Material for this exercise -
******************************
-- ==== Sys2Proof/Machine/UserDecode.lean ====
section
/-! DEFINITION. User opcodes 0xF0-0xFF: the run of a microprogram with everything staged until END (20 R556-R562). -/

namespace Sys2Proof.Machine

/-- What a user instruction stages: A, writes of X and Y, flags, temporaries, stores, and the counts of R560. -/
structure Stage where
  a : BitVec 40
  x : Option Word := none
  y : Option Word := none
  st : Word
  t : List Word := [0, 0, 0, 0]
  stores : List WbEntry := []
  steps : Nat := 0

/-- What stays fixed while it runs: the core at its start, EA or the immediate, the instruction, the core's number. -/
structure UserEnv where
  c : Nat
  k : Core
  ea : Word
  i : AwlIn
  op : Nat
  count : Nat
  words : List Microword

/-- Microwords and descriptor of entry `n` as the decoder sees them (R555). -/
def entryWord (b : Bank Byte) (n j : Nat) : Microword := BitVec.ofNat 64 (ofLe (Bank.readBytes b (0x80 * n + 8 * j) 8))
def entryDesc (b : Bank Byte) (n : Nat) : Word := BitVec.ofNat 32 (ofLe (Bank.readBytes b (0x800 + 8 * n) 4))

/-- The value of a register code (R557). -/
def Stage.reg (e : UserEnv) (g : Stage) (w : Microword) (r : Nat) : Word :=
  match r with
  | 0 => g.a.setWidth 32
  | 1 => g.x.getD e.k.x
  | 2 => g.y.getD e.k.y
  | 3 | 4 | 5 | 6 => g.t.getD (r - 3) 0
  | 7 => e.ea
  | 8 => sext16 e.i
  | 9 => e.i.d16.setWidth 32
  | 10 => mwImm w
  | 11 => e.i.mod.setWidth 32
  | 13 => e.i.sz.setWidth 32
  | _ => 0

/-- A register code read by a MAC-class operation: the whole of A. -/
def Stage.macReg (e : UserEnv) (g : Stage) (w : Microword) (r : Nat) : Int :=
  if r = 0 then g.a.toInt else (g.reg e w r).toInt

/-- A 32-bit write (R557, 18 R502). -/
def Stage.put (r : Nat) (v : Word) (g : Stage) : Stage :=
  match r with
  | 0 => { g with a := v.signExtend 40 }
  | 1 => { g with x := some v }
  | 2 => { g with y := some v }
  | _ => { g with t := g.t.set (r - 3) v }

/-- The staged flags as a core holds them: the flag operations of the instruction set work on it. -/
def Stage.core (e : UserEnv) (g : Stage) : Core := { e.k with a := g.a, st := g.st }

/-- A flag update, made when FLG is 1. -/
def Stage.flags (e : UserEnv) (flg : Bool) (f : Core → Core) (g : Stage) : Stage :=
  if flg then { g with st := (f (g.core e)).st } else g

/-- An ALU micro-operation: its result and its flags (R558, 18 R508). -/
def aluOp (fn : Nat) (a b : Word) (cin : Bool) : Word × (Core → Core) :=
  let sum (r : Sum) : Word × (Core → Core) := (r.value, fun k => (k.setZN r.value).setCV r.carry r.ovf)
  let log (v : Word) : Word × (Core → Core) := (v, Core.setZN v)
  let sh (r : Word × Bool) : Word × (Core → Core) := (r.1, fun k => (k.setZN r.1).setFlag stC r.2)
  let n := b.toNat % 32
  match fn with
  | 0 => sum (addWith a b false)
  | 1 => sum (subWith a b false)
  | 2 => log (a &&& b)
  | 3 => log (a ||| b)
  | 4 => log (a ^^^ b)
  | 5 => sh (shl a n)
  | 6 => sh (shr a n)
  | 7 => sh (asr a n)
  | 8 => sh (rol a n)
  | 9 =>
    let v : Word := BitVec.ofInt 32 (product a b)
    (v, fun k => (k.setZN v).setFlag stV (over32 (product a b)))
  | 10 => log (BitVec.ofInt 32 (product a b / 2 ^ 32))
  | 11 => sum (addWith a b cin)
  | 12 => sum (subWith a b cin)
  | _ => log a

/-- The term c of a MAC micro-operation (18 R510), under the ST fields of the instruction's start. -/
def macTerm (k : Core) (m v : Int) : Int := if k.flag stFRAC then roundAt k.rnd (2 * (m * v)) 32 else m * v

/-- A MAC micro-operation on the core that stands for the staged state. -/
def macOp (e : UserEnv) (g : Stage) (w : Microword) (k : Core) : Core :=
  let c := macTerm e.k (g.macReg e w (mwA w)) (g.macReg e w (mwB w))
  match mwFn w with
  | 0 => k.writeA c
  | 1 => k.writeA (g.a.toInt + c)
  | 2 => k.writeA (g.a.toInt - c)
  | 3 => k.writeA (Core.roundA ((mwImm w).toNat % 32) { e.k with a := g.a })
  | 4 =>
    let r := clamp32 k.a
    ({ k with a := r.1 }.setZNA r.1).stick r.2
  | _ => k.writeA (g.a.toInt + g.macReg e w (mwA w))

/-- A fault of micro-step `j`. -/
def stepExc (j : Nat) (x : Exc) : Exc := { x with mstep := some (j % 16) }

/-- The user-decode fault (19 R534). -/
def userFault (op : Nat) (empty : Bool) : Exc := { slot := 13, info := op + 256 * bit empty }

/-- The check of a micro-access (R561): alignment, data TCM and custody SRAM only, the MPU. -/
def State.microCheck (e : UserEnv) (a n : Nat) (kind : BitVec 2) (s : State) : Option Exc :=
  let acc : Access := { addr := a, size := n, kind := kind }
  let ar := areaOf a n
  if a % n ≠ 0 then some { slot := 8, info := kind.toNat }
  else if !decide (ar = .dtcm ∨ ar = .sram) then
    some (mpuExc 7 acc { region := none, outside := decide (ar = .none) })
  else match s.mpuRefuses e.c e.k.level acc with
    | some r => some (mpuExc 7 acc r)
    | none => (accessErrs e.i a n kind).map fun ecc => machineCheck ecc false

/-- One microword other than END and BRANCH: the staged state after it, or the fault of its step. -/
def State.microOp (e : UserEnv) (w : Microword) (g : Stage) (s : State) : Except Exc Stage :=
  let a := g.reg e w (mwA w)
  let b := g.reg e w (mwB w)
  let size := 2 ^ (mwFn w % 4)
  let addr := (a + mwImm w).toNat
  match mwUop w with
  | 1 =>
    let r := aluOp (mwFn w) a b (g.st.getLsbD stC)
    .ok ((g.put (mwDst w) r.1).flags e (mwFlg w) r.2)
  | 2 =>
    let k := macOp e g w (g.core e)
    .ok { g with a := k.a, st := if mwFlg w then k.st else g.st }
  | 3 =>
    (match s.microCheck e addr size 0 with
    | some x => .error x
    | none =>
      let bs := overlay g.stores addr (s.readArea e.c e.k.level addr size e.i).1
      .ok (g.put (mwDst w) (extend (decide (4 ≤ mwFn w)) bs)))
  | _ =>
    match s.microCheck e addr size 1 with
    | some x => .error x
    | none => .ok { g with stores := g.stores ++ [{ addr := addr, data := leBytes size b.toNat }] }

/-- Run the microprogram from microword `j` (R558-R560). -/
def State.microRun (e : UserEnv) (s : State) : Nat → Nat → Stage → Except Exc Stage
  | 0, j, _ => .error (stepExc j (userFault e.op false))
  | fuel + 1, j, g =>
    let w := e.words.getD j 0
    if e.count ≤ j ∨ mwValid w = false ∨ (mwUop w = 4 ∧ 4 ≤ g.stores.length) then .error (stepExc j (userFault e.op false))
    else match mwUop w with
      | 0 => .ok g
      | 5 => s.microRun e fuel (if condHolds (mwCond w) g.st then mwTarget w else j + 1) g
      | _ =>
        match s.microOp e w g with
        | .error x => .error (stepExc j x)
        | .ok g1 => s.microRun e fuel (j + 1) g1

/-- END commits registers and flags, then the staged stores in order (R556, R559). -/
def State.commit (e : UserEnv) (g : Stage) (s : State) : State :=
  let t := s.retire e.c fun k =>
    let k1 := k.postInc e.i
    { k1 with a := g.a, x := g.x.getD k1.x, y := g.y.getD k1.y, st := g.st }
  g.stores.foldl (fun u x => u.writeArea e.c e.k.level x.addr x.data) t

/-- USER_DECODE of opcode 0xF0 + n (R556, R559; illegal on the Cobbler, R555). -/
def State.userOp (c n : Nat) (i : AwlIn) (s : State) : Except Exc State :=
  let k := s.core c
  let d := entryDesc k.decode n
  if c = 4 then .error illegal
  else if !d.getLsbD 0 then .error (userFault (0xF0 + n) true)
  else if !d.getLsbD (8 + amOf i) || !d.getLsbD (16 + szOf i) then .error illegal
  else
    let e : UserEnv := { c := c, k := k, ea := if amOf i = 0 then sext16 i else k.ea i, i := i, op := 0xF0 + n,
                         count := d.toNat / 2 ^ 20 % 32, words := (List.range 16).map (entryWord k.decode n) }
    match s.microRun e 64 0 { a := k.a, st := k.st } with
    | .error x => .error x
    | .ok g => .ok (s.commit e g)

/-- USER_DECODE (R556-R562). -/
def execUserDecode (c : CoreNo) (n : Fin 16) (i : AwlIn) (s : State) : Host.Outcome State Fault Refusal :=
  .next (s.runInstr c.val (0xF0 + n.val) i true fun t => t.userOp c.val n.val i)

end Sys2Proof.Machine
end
******************************
Problem details - Take the line above containing "code (R557). -/", the line containing "10 => mwImm w", and all lines in between, and copy them exactly without anything else.

Reply -
/-- The value of a register code (R557). -/
def Stage.reg (e : UserEnv) (g : Stage) (w : Microword) (r : Nat) : Word :=
  match r with
  | 0 => g.a.setWidth 32
  | 1 => g.x.getD e.k.x
  | 2 => g.y.getD e.k.y
  | 3 | 4 | 5 | 6 => g.t.getD (r - 3) 0
  | 7 => e.ea
  | 8 => sext16 e.i
  | 9 => e.i.d16.setWidth 32
  | 10 => mwImm w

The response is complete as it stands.